London4Europe Committee member and former senior civil servant Michael Romberg has read through Dominic Cummings’ blogs on the referendum and provided the annotated extracts below. An earlier blog looked at Cummings’ views of the purpose of Brexit; this blog looks his views on campaign strategy; practical campaigning is covered in another blog. A fourth blog looks at the implications for our campaigning

 

Dominic Cummings' blogs

It is worth looking at his blogs about the referendum. There are 33 of them, each quite lengthy.  If you only wish to read one, then #21 (January 2017) is the key (and very long) review of the referendum campaign

 

Lessons for us

Remaining was presented as riskier than leaving

Britain was never much committed to the European project, but there had been a sense in the 1970s that the EU represented a better future. Cummings found in focus groups from 2014 onwards that sentiment had swung more against the EU on the back of the financial/ Eurozone crises and tensions caused by third country migration. Moreover, UK immigration (including freedom of movement) was a major issue for which the EU was blamed.

The country was divided into three groups: Leavers, Remainers and those who would like to Leave but thought it too risky/ expensive. These last were his target group. Hence his strategy was to emphasise the risks of staying in (Turkey, EU army) and the financial benefits of leaving (£350m).

He considered the idea that a promise of a second referendum would block off the argument that a Leave vote was a step in the dark, but expressed no view in his blogs.

We can try to turn the risk argument on its head by showing how Brexit prevents us tackling domestic problems (but party-neutrally, so without specifying the solution and without choosing one party’s analysis of what the problems are). We will have to be careful to express the point in a way that means it is not just dismissed as a variant of Project Fear Mark II.

We could try also to make our case on the related basis that only Remain makes Brexit go away as an issue – but that may not land as people do not understand the complexity of Brexit or the reality that post-Brexit we would be dependent on and engaged in permanent negotiations with the EU.

 

Cummings thought a positive EU campaign by Stronger IN would have been counter-productive

Cummings says “Trying to persuade the public they are wrong is futile.” He commends Stronger IN for not having tried to run a positive campaign as there was not the time to turn attitudes around and “We knew from the research that the more coverage of the EU, its powers, its record, its plans and so on the better for us.". He also believes that a future referendum would not be “about the EU” but about MPs/ the elite.

Even so, we do have to run the positive argument about the EU:

  • we would not otherwise be true to our values. How else could we run an honest campaign? What ought a Brexit referendum be about if not the EU/UK relationship?
  • We have to address Leavers’ concerns with the EU: control, sovereignty, freedom, community, immigration. We either say “you are right, these are problems, but it’s not so bad/ a necessary evil”; or we say “it is good to do all this through and with the EU”; the latter may not land but the former is sure to fail since it concedes their argument.
  • attitudes have hardened since the referendum: we are Remainers and Leavers, identities matter more than money. There is evidence of an association between switchers and changed views of the economics of Brexit; but the direction of causality is unclear.
  • we have to try to turn round the democracy argument that will motivate some Leavers to “tell them again”; perhaps arguing that because the Leave campaign had no plan they created a condition where elite Leave leaders could define Brexit after the event irrespective of what people had voted for.
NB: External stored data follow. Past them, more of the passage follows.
-- ==== Sys2Proof/Laws/State.lean ====
section
/-! SUPPORT. One lemma for each field and each update of State: what the update leaves in the field. -/

namespace Sys2Proof.Machine

/-! ### emit -/

@[simp] theorem emit_cfg (p : List Byte) (s : State) : (emit p s).cfg = s.cfg := rfl
@[simp] theorem emit_opened (p : List Byte) (s : State) : (emit p s).opened = s.opened := rfl
@[simp] theorem emit_conn (p : List Byte) (s : State) : (emit p s).conn = s.conn := rfl
@[simp] theorem emit_active (p : List Byte) (s : State) : (emit p s).active = s.active := rfl
@[simp] theorem emit_snSent (p : List Byte) (s : State) : (emit p s).snSent = s.snSent := rfl
@[simp] theorem emit_snReceived (p : List Byte) (s : State) : (emit p s).snReceived = s.snReceived := rfl
@[simp] theorem emit_status (p : List Byte) (s : State) : (emit p s).status = s.status := rfl
@[simp] theorem emit_rtxValid (p : List Byte) (s : State) : (emit p s).rtxValid = s.rtxValid := rfl
@[simp] theorem emit_rtxLen (p : List Byte) (s : State) : (emit p s).rtxLen = s.rtxLen := rfl
@[simp] theorem emit_rtxBuf (p : List Byte) (s : State) : (emit p s).rtxBuf = s.rtxBuf := rfl
@[simp] theorem emit_rtxTs (p : List Byte) (s : State) : (emit p s).rtxTs = s.rtxTs := rfl
@[simp] theorem emit_retry (p : List Byte) (s : State) : (emit p s).retry = s.retry := rfl
@[simp] theorem emit_maxRetries (p : List Byte) (s : State) : (emit p s).maxRetries = s.maxRetries := rfl
@[simp] theorem emit_srtt (p : List Byte) (s : State) : (emit p s).srtt = s.srtt := rfl
@[simp] theorem emit_rto (p : List Byte) (s : State) : (emit p s).rto = s.rto := rfl
@[simp] theorem emit_twTs (p : List Byte) (s : State) : (emit p s).twTs = s.twTs := rfl
@[simp] theorem emit_curValid (p : List Byte) (s : State) : (emit p s).curValid = s.curValid := rfl
@[simp] theorem emit_curTag (p : List Byte) (s : State) : (emit p s).curTag = s.curTag := rfl
@[simp] theorem emit_txq (p : List Byte) (s : State) : (emit p s).txq = s.txq := rfl
@[simp] theorem emit_rxq (p : List Byte) (s : State) : (emit p s).rxq = s.rxq := rfl
@[simp] theorem emit_rxPhase (p : List Byte) (s : State) : (emit p s).rxPhase = s.rxPhase := rfl
@[simp] theorem emit_rxCtl (p : List Byte) (s : State) : (emit p s).rxCtl = s.rxCtl := rfl
@[simp] theorem emit_rxLen (p : List Byte) (s : State) : (emit p s).rxLen = s.rxLen := rfl
@[simp] theorem emit_rxPay (p : List Byte) (s : State) : (emit p s).rxPay = s.rxPay := rfl
@[simp] theorem emit_rxCnt (p : List Byte) (s : State) : (emit p s).rxCnt = s.rxCnt := rfl
@[simp] theorem emit_rxCrcHi (p : List Byte) (s : State) : (emit p s).rxCrcHi = s.rxCrcHi := rfl
@[simp] theorem emit_rxTs (p : List Byte) (s : State) : (emit p s).rxTs = s.rxTs := rfl
@[simp] theorem emit_busy (p : List Byte) (s : State) : (emit p s).busy = s.busy := rfl
@[simp] theorem emit_inbox (p : List Byte) (s : State) : (emit p s).inbox = s.inbox := rfl
@[simp] theorem emit_outs (p : List Byte) (s : State) : (emit p s).outs = s.outs ++ [.tx p] := rfl

/-! ### complete -/

@[simp] theorem complete_cfg (tag : Tag) (code : Code) (s : State) : (complete tag code s).cfg = s.cfg := rfl
@[simp] theorem complete_opened (tag : Tag) (code : Code) (s : State) : (complete tag code s).opened = s.opened := rfl
@[simp] theorem complete_conn (tag : Tag) (code : Code) (s : State) : (complete tag code s).conn = s.conn := rfl
@[simp] theorem complete_active (tag : Tag) (code : Code) (s : State) : (complete tag code s).active = s.active := rfl
@[simp] theorem complete_snSent (tag : Tag) (code : Code) (s : State) : (complete tag code s).snSent = s.snSent := rfl
@[simp] theorem complete_snReceived (tag : Tag) (code : Code) (s : State) : (complete tag code s).snReceived = s.snReceived := rfl
@[simp] theorem complete_status (tag : Tag) (code : Code) (s : State) : (complete tag code s).status = s.status := rfl
@[simp] theorem complete_rtxValid (tag : Tag) (code : Code) (s : State) : (complete tag code s).rtxValid = s.rtxValid := rfl
@[simp] theorem complete_rtxLen (tag : Tag) (code : Code) (s : State) : (complete tag code s).rtxLen = s.rtxLen := rfl
@[simp] theorem complete_rtxBuf (tag : Tag) (code : Code) (s : State) : (complete tag code s).rtxBuf = s.rtxBuf := rfl
@[simp] theorem complete_rtxTs (tag : Tag) (code : Code) (s : State) : (complete tag code s).rtxTs = s.rtxTs := rfl
@[simp] theorem complete_retry (tag : Tag) (code : Code) (s : State) : (complete tag code s).retry = s.retry := rfl
@[simp] theorem complete_maxRetries (tag : Tag) (code : Code) (s : State) : (complete tag code s).maxRetries = s.maxRetries := rfl
@[simp] theorem complete_srtt (tag : Tag) (code : Code) (s : State) : (complete tag code s).srtt = s.srtt := rfl
@[simp] theorem complete_rto (tag : Tag) (code : Code) (s : State) : (complete tag code s).rto = s.rto := rfl
@[simp] theorem complete_twTs (tag : Tag) (code : Code) (s : State) : (complete tag code s).twTs = s.twTs := rfl
@[simp] theorem complete_curValid (tag : Tag) (code : Code) (s : State) : (complete tag code s).curValid = s.curValid := rfl
@[simp] theorem complete_curTag (tag : Tag) (code : Code) (s : State) : (complete tag code s).curTag = s.curTag := rfl
@[simp] theorem complete_txq (tag : Tag) (code : Code) (s : State) : (complete tag code s).txq = s.txq := rfl
@[simp] theorem complete_rxq (tag : Tag) (code : Code) (s : State) : (complete tag code s).rxq = s.rxq := rfl
@[simp] theorem complete_rxPhase (tag : Tag) (code : Code) (s : State) : (complete tag code s).rxPhase = s.rxPhase := rfl
@[simp] theorem complete_rxCtl (tag : Tag) (code : Code) (s : State) : (complete tag code s).rxCtl = s.rxCtl := rfl
@[simp] theorem complete_rxLen (tag : Tag) (code : Code) (s : State) : (complete tag code s).rxLen = s.rxLen := rfl
@[simp] theorem complete_rxPay (tag : Tag) (code : Code) (s : State) : (complete tag code s).rxPay = s.rxPay := rfl
@[simp] theorem complete_rxCnt (tag : Tag) (code : Code) (s : State) : (complete tag code s).rxCnt = s.rxCnt := rfl
@[simp] theorem complete_rxCrcHi (tag : Tag) (code : Code) (s : State) : (complete tag code s).rxCrcHi = s.rxCrcHi := rfl
@[simp] theorem complete_rxTs (tag : Tag) (code : Code) (s : State) : (complete tag code s).rxTs = s.rxTs := rfl
@[simp] theorem complete_busy (tag : Tag) (code : Code) (s : State) : (complete tag code s).busy = s.busy := rfl
@[simp] theorem complete_inbox (tag : Tag) (code : Code) (s : State) : (complete tag code s).inbox = s.inbox := rfl
@[simp] theorem complete_outs (tag : Tag) (code : Code) (s : State) : (complete tag code s).outs = s.outs ++ [.complete tag code] := rfl

/-! ### respond -/

@[simp] theorem respond_cfg (code : Code) (e : Option RxEntry) (s : State) : (respond code e s).cfg = s.cfg := rfl
@[simp] theorem respond_opened (code : Code) (e : Option RxEntry) (s : State) : (respond code e s).opened = s.opened := rfl
@[simp] theorem respond_conn (code : Code) (e : Option RxEntry) (s : State) : (respond code e s).conn = s.conn := rfl
@[simp] theorem respond_active (code : Code) (e : Option RxEntry) (s : State) : (respond code e s).active = s.active := rfl
@[simp] theorem respond_snSent (code : Code) (e : Option RxEntry) (s : State) : (respond code e s).snSent = s.snSent := rfl
@[simp] theorem respond_snReceived (code : Code) (e : Option RxEntry) (s : State) : (respond code e s).snReceived = s.snReceived := rfl
@[simp] theorem respond_status (code : Code) (e : Option RxEntry) (s : State) : (respond code e s).status = s.status := rfl
@[simp] theorem respond_rtxValid (code : Code) (e : Option RxEntry) (s : State) : (respond code e s).rtxValid = s.rtxValid := rfl
@[simp] theorem respond_rtxLen (code : Code) (e : Option RxEntry) (s : State) : (respond code e s).rtxLen = s.rtxLen := rfl
@[simp] theorem respond_rtxBuf (code : Code) (e : Option RxEntry) (s : State) : (respond code e s).rtxBuf = s.rtxBuf := rfl
@[simp] theorem respond_rtxTs (code : Code) (e : Option RxEntry) (s : State) : (respond code e s).rtxTs = s.rtxTs := rfl
@[simp] theorem respond_retry (code : Code) (e : Option RxEntry) (s : State) : (respond code e s).retry = s.retry := rfl
@[simp] theorem respond_maxRetries (code : Code) (e : Option RxEntry) (s : State) : (respond code e s).maxRetries = s.maxRetries := rfl
@[simp] theorem respond_srtt (code : Code) (e : Option RxEntry) (s : State) : (respond code e s).srtt = s.srtt := rfl
@[simp] theorem respond_rto (code : Code) (e : Option RxEntry) (s : State) : (respond code e s).rto = s.rto := rfl
@[simp] theorem respond_twTs (code : Code) (e : Option RxEntry) (s : State) : (respond code e s).twTs = s.twTs := rfl
@[simp] theorem respond_curValid (code : Code) (e : Option RxEntry) (s : State) : (respond code e s).curValid = s.curValid := rfl
@[simp] theorem respond_curTag (code : Code) (e : Option RxEntry) (s : State) : (respond code e s).curTag = s.curTag := rfl
@[simp] theorem respond_txq (code : Code) (e : Option RxEntry) (s : State) : (respond code e s).txq = s.txq := rfl
@[simp] theorem respond_rxq (code : Code) (e : Option RxEntry) (s : State) : (respond code e s).rxq = s.rxq := rfl
@[simp] theorem respond_rxPhase (code : Code) (e : Option RxEntry) (s : State) : (respond code e s).rxPhase = s.rxPhase := rfl
@[simp] theorem respond_rxCtl (code : Code) (e : Option RxEntry) (s : State) : (respond code e s).rxCtl = s.rxCtl := rfl
@[simp] theorem respond_rxLen (code : Code) (e : Option RxEntry) (s : State) : (respond code e s).rxLen = s.rxLen := rfl
@[simp] theorem respond_rxPay (code : Code) (e : Option RxEntry) (s : State) : (respond code e s).rxPay = s.rxPay := rfl
@[simp] theorem respond_rxCnt (code : Code) (e : Option RxEntry) (s : State) : (respond code e s).rxCnt = s.rxCnt := rfl
@[simp] theorem respond_rxCrcHi (code : Code) (e : Option RxEntry) (s : State) : (respond code e s).rxCrcHi = s.rxCrcHi := rfl
@[simp] theorem respond_rxTs (code : Code) (e : Option RxEntry) (s : State) : (respond code e s).rxTs = s.rxTs := rfl
@[simp] theorem respond_busy (code : Code) (e : Option RxEntry) (s : State) : (respond code e s).busy = s.busy := rfl
@[simp] theorem respond_inbox (code : Code) (e : Option RxEntry) (s : State) : (respond code e s).inbox = s.inbox := rfl
@[simp] theorem respond_outs (code : Code) (e : Option RxEntry) (s : State) : (respond code e s).outs = s.outs ++ [.respond code e] := rfl

/-! ### loadSlot -/

@[simp] theorem loadSlot_cfg (p : List Byte) (now : Time) (s : State) : (loadSlot p now s).cfg = s.cfg := rfl
@[simp] theorem loadSlot_opened (p : List Byte) (now : Time) (s : State) : (loadSlot p now s).opened = s.opened := rfl
@[simp] theorem loadSlot_conn (p : List Byte) (now : Time) (s : State) : (loadSlot p now s).conn = s.conn := rfl
@[simp] theorem loadSlot_active (p : List Byte) (now : Time) (s : State) : (loadSlot p now s).active = s.active := rfl
@[simp] theorem loadSlot_snSent (p : List Byte) (now : Time) (s : State) : (loadSlot p now s).snSent = s.snSent := rfl
@[simp] theorem loadSlot_snReceived (p : List Byte) (now : Time) (s : State) : (loadSlot p now s).snReceived = s.snReceived := rfl
@[simp] theorem loadSlot_status (p : List Byte) (now : Time) (s : State) : (loadSlot p now s).status = s.status := rfl
@[simp] theorem loadSlot_rtxValid (p : List Byte) (now : Time) (s : State) : (loadSlot p now s).rtxValid = true := rfl
@[simp] theorem loadSlot_rtxLen (p : List Byte) (now : Time) (s : State) : (loadSlot p now s).rtxLen = p.length := rfl
@[simp] theorem loadSlot_rtxBuf (p : List Byte) (now : Time) (s : State) : (loadSlot p now s).rtxBuf = s.rtxBuf.writeBytes 0 p := rfl
@[simp] theorem loadSlot_rtxTs (p : List Byte) (now : Time) (s : State) : (loadSlot p now s).rtxTs = now := rfl
@[simp] theorem loadSlot_retry (p : List Byte) (now : Time) (s : State) : (loadSlot p now s).retry = 0 := rfl
@[simp] theorem loadSlot_maxRetries (p : List Byte) (now : Time) (s : State) : (loadSlot p now s).maxRetries = s.maxRetries := rfl
@[simp] theorem loadSlot_srtt (p : List Byte) (now : Time) (s : State) : (loadSlot p now s).srtt = s.srtt := rfl
@[simp] theorem loadSlot_rto (p : List Byte) (now : Time) (s : State) : (loadSlot p now s).rto = s.rto := rfl
@[simp] theorem loadSlot_twTs (p : List Byte) (now : Time) (s : State) : (loadSlot p now s).twTs = s.twTs := rfl
@[simp] theorem loadSlot_curValid (p : List Byte) (now : Time) (s : State) : (loadSlot p now s).curValid = s.curValid := rfl
@[simp] theorem loadSlot_curTag (p : List Byte) (now : Time) (s : State) : (loadSlot p now s).curTag = s.curTag := rfl
@[simp] theorem loadSlot_txq (p : List Byte) (now : Time) (s : State) : (loadSlot p now s).txq = s.txq := rfl
@[simp] theorem loadSlot_rxq (p : List Byte) (now : Time) (s : State) : (loadSlot p now s).rxq = s.rxq := rfl
@[simp] theorem loadSlot_rxPhase (p : List Byte) (now : Time) (s : State) : (loadSlot p now s).rxPhase = s.rxPhase := rfl
@[simp] theorem loadSlot_rxCtl (p : List Byte) (now : Time) (s : State) : (loadSlot p now s).rxCtl = s.rxCtl := rfl
@[simp] theorem loadSlot_rxLen (p : List Byte) (now : Time) (s : State) : (loadSlot p now s).rxLen = s.rxLen := rfl
@[simp] theorem loadSlot_rxPay (p : List Byte) (now : Time) (s : State) : (loadSlot p now s).rxPay = s.rxPay := rfl
@[simp] theorem loadSlot_rxCnt (p : List Byte) (now : Time) (s : State) : (loadSlot p now s).rxCnt = s.rxCnt := rfl
@[simp] theorem loadSlot_rxCrcHi (p : List Byte) (now : Time) (s : State) : (loadSlot p now s).rxCrcHi = s.rxCrcHi := rfl
@[simp] theorem loadSlot_rxTs (p : List Byte) (now : Time) (s : State) : (loadSlot p now s).rxTs = s.rxTs := rfl
@[simp] theorem loadSlot_busy (p : List Byte) (now : Time) (s : State) : (loadSlot p now s).busy = s.busy := rfl
@[simp] theorem loadSlot_inbox (p : List Byte) (now : Time) (s : State) : (loadSlot p now s).inbox = s.inbox := rfl
@[simp] theorem loadSlot_outs (p : List Byte) (now : Time) (s : State) : (loadSlot p now s).outs = s.outs := rfl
In all this we have to repeat the Vote Leave magic of relating the EU to issues that people do care about.

 

Cummings thought that “Go Global” would have been counter-productive as a Brexit slogan

Most ERG Conservative MPs who wanted Brexit had given little thought to how it might work or be brought about. Their preferred slogan was “Go Global” (ie free trade). In Cummings’ view that did not work with electors.
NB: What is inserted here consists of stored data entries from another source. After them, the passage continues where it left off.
/-! ### What they do to the rest -/

@[simp] theorem ackAccepted_curValid (now : Time) (s : State) : (ackAccepted now s).curValid = false := by
  simp [ackAccepted]
@[simp] theorem ackAccepted_rtxValid (now : Time) (s : State) : (ackAccepted now s).rtxValid = false := by
  unfold ackAccepted
  split <;> simp_all
@[simp] theorem fail_status (code : Code) (s : State) : (fail code s).status = code := by simp [fail]
@[simp] theorem fail_conn (code : Code) (s : State) : (fail code s).conn = .closed := by simp [fail]
@[simp] theorem fail_rtxValid (code : Code) (s : State) : (fail code s).rtxValid = false := by simp [fail]
@[simp] theorem fail_curValid (code : Code) (s : State) : (fail code s).curValid = false := by simp [fail]
@[simp] theorem fail_outs (code : Code) (s : State) :
    (fail code s).outs = if s.curValid then s.outs ++ [.complete s.curTag code] else s.outs := by simp [fail]
@[simp] theorem rstReply_curValid (p : Pkt) (now : Time) (s : State) : (rstReply p now s).curValid = false := by
  simp [rstReply_eq]
@[simp] theorem rstReply_rtxValid (p : Pkt) (now : Time) (s : State) : (rstReply p now s).rtxValid = true := by
  simp [rstReply_eq]

/-- A dispatch of a non-empty queue, in full (R200). -/
theorem dispatch_cons {s : State} {e : TxEntry} {rest : List TxEntry} (h : s.txq = e :: rest) (now : Time) :
    dispatch now s =
      sendSeg (buildData s.cfg.crc (!s.snSent) (!s.snReceived) e.eor e.bytes) now true
        { s with txq := rest, curValid := true, curTag := e.tag, snSent := !s.snSent } := by
  simp [dispatch, h]

end Sys2Proof.Machine
end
There ought to be an opportunity there for us to consider. With the Conservative Party now defining Brexit with a greater emphasis on Global Britain, it would be worth trying to establish whether that was still as unpopular with the electorate as Cummings found it to be in the run-up to the referendum.

 

There could be no single Brexit plan in 2016

He thought that since Brexiter groups had never been able to coalesce around a single model it would be an insuperable task to create a Brexit plan let alone one that would obtain general support.

Another reason why he did not try was that the electorate did not know about the present relationship or care about the future relationship; so there was no point.
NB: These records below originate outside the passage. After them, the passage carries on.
-- ==== Sys2Proof/Laws/PerInstr.lean ====
section
/-! SUPPORT. Statements about every instruction as syntax, one lemma for each constructor. -/

namespace Sys2Proof.Laws.EncodedLength

/-- How many bytes an instruction's encoding has: the layouts of R87 for packets, the records of R98 for events. -/
def bytes : Instr → Nat
  | .syn _ _ | .synack _ _ _ | .ack _ _ _ _ | .rst _ _ _ | .rstack _ _ _ _ | .finack _ _ _ _ | .data1 _ _ _ _ _ _ => 4
  | .data _ _ _ _ _ payload _ => payload.length + 6
  | .datap1 _ _ _ _ _ _ _ => 5
  | .opena _ | .openp _ | .rxpop _ | .close _ | .release _ | .tmr _ | .dsp _ => 5
  | .wrcfg _ _ | .rxb _ _ => 6
  | .txpush _ _ _ bytes => bytes.length + 9

/-- The encoding of an instruction has exactly the length its layout or record has (R87, R98). -/
def Statement (i : Instr) : Prop := (encodeBytes i).length = bytes i

theorem syn (now : Time) (k : Byte) : Statement (.syn now k) := rfl
theorem synack (now : Time) (an : Bool) (k : Byte) : Statement (.synack now an k) := rfl
theorem ack (now : Time) (sn an : Bool) (k : Byte) : Statement (.ack now sn an k) := rfl
theorem rst (now : Time) (sn : Bool) (k : Byte) : Statement (.rst now sn k) := rfl
theorem rstack (now : Time) (sn an : Bool) (k : Byte) : Statement (.rstack now sn an k) := rfl
theorem finack (now : Time) (sn an : Bool) (k : Byte) : Statement (.finack now sn an k) := rfl
theorem data (now : Time) (sn an eor : Bool) (k : Byte) (payload : List Byte) (crc : BitVec 16) :
    Statement (.data now sn an eor k payload crc) := by
  simp [Statement, encodeBytes, bytes, Machine.headerBytes, Machine.crcBytes]
theorem data1 (now : Time) (sn an eor : Bool) (b k : Byte) : Statement (.data1 now sn an eor b k) := rfl
theorem datap1 (now : Time) (ackf sn an eor : Bool) (k b : Byte) : Statement (.datap1 now ackf sn an eor k b) := rfl
theorem opena (now : Time) : Statement (.opena now) := rfl
theorem openp (now : Time) : Statement (.openp now) := rfl
theorem txpush (now : Time) (eor : Bool) (tag : Tag) (bs : List Byte) : Statement (.txpush now eor tag bs) := by
  simp [Statement, encodeBytes, bytes, recordBytes, Machine.bytes32]
theorem rxpop (now : Time) : Statement (.rxpop now) := rfl
theorem close (now : Time) : Statement (.close now) := rfl
theorem release (now : Time) : Statement (.release now) := rfl
theorem wrcfg (now : Time) (value : Byte) : Statement (.wrcfg now value) := rfl
theorem rxb (now : Time) (byte : Byte) : Statement (.rxb now byte) := rfl
theorem tmr (now : Time) : Statement (.tmr now) := rfl
theorem dsp (now : Time) : Statement (.dsp now) := rfl

end Sys2Proof.Laws.EncodedLength
end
That of course is our great opportunity. The final stage of the 2020 referendum would be on one Brexit plan. Our task is to ensure that Brexiters accept that it is the best available Brexit; and that it is properly defined. On the other hand, we still have the problem that most people do not know or care about international relationships. At least we can say that the time for dreams is over.

 

On which side was business?

Cummings said that the pro-EU CBI misrepresented the views of British business which, his own polling showed, did not accept the rationale for being in the single market and customs union. That view is something we need to take seriously.

We need to find out what individual businesses (as opposed to their lobby groups and self-appointed representatives) actually think and how well-founded their view is.

For example, are businesses able to tell whether regulations come from the EU or the UK? Are they able to understand which regulations might be changed in practice? Can they consider whether it is better to have one regulation for the EU28 or one slightly better regulation for the UK and a different regulation for the EU27? 

There is also a rôle for local campaign groups in building up their contacts to local businesses who will be willing to come out as local influencers for Remain.

 

Cummings' view of the key issue for the campaign

Key was winning over Leavers who thought it too risky/ costly

Cummings in June 2015 saw the biggest problem of the Leave campaign as "the idea that a NO vote is a vote to leave in one jump and is therefore a leap in the dark." 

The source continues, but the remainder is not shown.